A Djedef le dio un vuelco el corazón al oírle mencionar a las princesas. Recordando a la seductora princesa, hermosa y orgullosa, soltó un suspiro que llegó a los oídos de Snefru. El joven le lanzó una mirada de reproche y gritó:
—¡Por Dios que no me estás escuchando!
Djedef le respondió molesto:
—¿Por qué lo dices?
—Porque suspiras como alguien que está pensando en su amor.
Su corazón latió todavía más fuertemente e intentó decir algo; sin embargo, Snefru no le dejó y, soltando una carcajada, le dijo con curiosidad:
—¿Quién es? ¿Quién es, Djedef? ¿Censuras mi interés? No voy a insistir por ahora, ya la conoceré algún día cuando sea la madre de tus hijos. ¡Qué recuerdos! ¿Sabes, Djedef?, suspiré de ese modo en esta habitación durante dos años, pasaba la noche hablando en sueños, y al segundo año me casé y ahora es la madre de mis hijos, Fana. ¡Esta habitación está infectada por el amor!
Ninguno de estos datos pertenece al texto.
/-- The drain slot of a bundle. -/
def drainSlot (v : Nat) : DrainOp :=
  match bits v 31 28 with
  | 0 => if bits v 27 0 = 0 then .nop else .reserved
  | 1 => if bits v 14 0 = 0 then .dout (bit v 27) (bits v 26 23) (bits v 22 15 + 1) else .reserved
  | 2 => .drld (bits v 27 26) (bits v 25 24) (bits v 23 16 + 1) (bits v 15 0 * 128)
  | 3 => if bits v 27 0 = 0 then .dwait else .reserved
  | _ => .reserved

/-- The rake slot's fields (R123). -/
structure RakeOp where
  rop : Nat
  w : Bool
  vd : Nat
  va : Nat
  vb : Nat
  imm : Nat
deriving DecidableEq, Repr

/-- The rake slot of a bundle. -/
def rakeSlot (v : Nat) : RakeOp :=
  { rop := bits v 31 26, w := bit v 25, vd := bits v 24 21, va := bits v 20 17, vb := bits v 16 13, imm := bits v 12 0 }

/-- IMM read as 13-bit two's complement (R123). -/
def RakeOp.simm (r : RakeOp) : Int := signed 13 r.imm

/-- A reserved opcode or value of the rake slot (R123). -/
def RakeOp.isReserved (r : RakeOp) : Bool :=
  decide (0x16 < r.rop) ||
  (r.rop == 0x10 && r.va == 15) || (r.rop == 0x16 && r.vb == 15) ||
  (r.rop == 0x0E && !r.w) || (r.rop == 0x0F && r.w) ||
  (r.rop == 0x0D && decide (63 < r.imm)) ||
  (r.rop == 0x07 && (decide (r.simm < -63) || decide (63 < r.simm))) ||
  (r.rop == 0x01 && bit r.imm 2 && bit r.imm 3) ||
  ((r.rop == 0x10 || r.rop == 0x16) && bit r.vd 3)

/-- The move/sync slot (R126). -/
inductive MoveOp where
  | nop
  | lset (lc v : Nat)
  | loop (lc target : Nat)
  | jmp (target : Nat)
  | spin (n : Nat)
  | halt
  | agld (ag desc : Nat)
  | tile (copy : Bool) (desc : Nat)
  | notice
  | swait (sem n : Nat)
  | ssig (sem n : Nat)
  | notify (t n : Nat)
  | fence
  | wopen (w desc : Nat)
  | wclose (w : Nat)
  | hstart (ch desc : Nat)
  | done (share : Nat)
  | reserved
deriving DecidableEq, Repr

/-- The move/sync slot of a bundle. -/
def moveSlot (v : Nat) : MoveOp :=
  let z (hi lo : Nat) (m : MoveOp) : MoveOp := if bits v hi lo = 0 then m else .reserved
  match bits v 31 27 with
  | 0x00 => z 26 0 .nop
  | 0x01 => z 23 16 (.lset (bits v 26 24) (if bits v 15 0 = 0 then 65536 else bits v 15 0))
  | 0x02 => z 23 13 (.loop (bits v 26 24) (bits v 12 0))
  | 0x03 => z 26 13 (.jmp (bits v 12 0))
  | 0x04 => z 26 16 (.spin (bits v 15 0))
  | 0x05 => z 26 0 .halt
  | 0x06 => z 24 17 (.agld (bits v 26 25) (bits v 16 0 * 64))
  | 0x07 => z 25 17 (.tile (bit v 26) (bits v 16 0 * 64))
  | 0x08 => z 26 0 .notice
  | 0x09 => z 22 16 (.swait (bits v 26 23) (bits v 15 0))
  | 0x0A => z 22 16 (.ssig (bits v 26 23) (bits v 15 0))
  | 0x0B => z 22 16 (.notify (bits v 26 23) (bits v 15 0))
  | 0x0C => z 26 0 .fence
  | 0x0D => z 22 17 (.wopen (bits v 26 23) (bits v 16 0 * 64))
  | 0x0E => z 22 0 (.wclose (bits v 26 23))
  | 0x0F => z 24 17 (.hstart (bits v 26 25) (bits v 16 0 * 64))
  | 0x10 => z 26 16 (.done (bits v 15 0))
  | _ => .reserved

/-- The four slots of a bundle (R103). -/
def slotsOf (b : Bundle) : FeedOp × DrainOp × RakeOp × MoveOp :=
  let v := b.toNat
  (feedSlot (bits v 31 0), drainSlot (bits v 63 32), rakeSlot (bits v 95 64), moveSlot (bits v 127 96))

end Sys2Proof.Machine
end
Pero ¿no quieres decirme quién es?
Djedef le respondió con la energía que le dictaban las penas de su corazón:
—¡Estás soñando, Snefru!
—¿Yo, soñando? ¡Imposible!
—Es la verdad, Snefru.
—Como desees, Djedef, no insistiré más. Y ahora que hablamos de amor, déjame decirte que he oído un rumor en los pórticos del palacio del faraón. Dicen que puede haber otros motivos tras la visita del príncipe Abur, aparte de la cuestión de la guerra que te conté.
—¿A qué te refieres?
—Dicen que el príncipe tendrá ocasión de observar de cerca a la menor de las princesas, que es un ejemplo de belleza. Quizá den pronto la noticia al pueblo egipcio del compromiso entre el príncipe Abur y la princesa Meresanj.
Esta vez Djedef estaba estupefacto, pero se controló, escondió sus sentimientos y encajó el golpe con sorprendente paciencia. Su rostro no dejó ver lo que se debatía en su corazón, precaviéndose del peligro de la mirada penetrante de su amigo y de su lengua incansable y dolorosa. Se cuidó de no hacer ningún comentario a las palabras de Snefru y de no pedirle explicaciones, temiendo que su tono de voz pudiera traicionarle; se sumió en un pesado silencio como si fuera una alta montaña erguida sobre la boca de un volcán.
Snefru, no sabiendo lo que le pasaba a su amigo, se tumbó en la cama y le dijo bostezando:
—La princesa Meresanj es muy hermosa. ¿No la has visto? Es la más hermosa de todas. Es como su hermano el heredero, muy orgullosa y con una voluntad de hierro, y dicen que es la que el faraón tiene en más estima. El precio de su belleza será alto, sin duda… La belleza hace agachar la cabeza a los hombres.
Snefru bostezó de nuevo y cerró los ojos. Djedef lo miraba a la débil luz de la lámpara con dos ojos enturbiados por la tristeza y la pena, y cuando estuvo seguro de que se había dormido, se abandonó a su pasión. No pudiendo conciliar el sueño, lacerado por un intenso dolor, se levantó y, caminando de puntillas, salió de la habitación. Fuera, el aire era húmedo y la brisa fresca. Era una noche muy oscura, y las palmeras aparecían entre las tinieblas como fantasmas dormidos, o como espíritus miserables consumidos por el tiempo.